## What needs to be done
Go through the lines below and transcribe each one exactly.

## Extracted data
-- ==== Sys2Proof/Machine/Dispatch.lean ====
section
/-! DEFINITION. One arm per operation, each one call of its meaning. -/

namespace Sys2Proof.Machine

def exec (i : Instr) (s : State) : Host.Outcome State Fault Refusal :=
  match i with
  | .push byte => Sys2Proof.Machine.execPush byte s
  | .extract => Sys2Proof.Machine.execExtract s
  | .trim => Sys2Proof.Machine.execTrim s
  | .decode => Sys2Proof.Machine.execDecode s
  | .setcfg invert balanced => Sys2Proof.Machine.execSetcfg invert balanced s
  | .correct => Sys2Proof.Machine.execCorrect s
  | .emit => Sys2Proof.Machine.execEmit s
  | .clear => Sys2Proof.Machine.execClear s

end Sys2Proof.Machine
end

## Result for this exercise
-- ==== Sys2Proof/Machine/Dispatch.lean ====
section
/-! DEFINITION. One arm per operation, each one call of its meaning. -/

namespace Sys2Proof.Machine

def exec (i : Instr) (s : State) : Host.Outcome State Fault Refusal :=
  match i with
  | .push byte => Sys2Proof.Machine.execPush byte s
  | .extract => Sys2Proof.Machine.execExtract s
  | .trim => Sys2Proof.Machine.execTrim s
  | .decode => Sys2Proof.Machine.execDecode s
  | .setcfg invert balanced => Sys2Proof.Machine.execSetcfg invert balanced s
  | .correct => Sys2Proof.Machine.execCorrect s
  | .emit => Sys2Proof.Machine.execEmit s
  | .clear => Sys2Proof.Machine.execClear s

end Sys2Proof.Machine
end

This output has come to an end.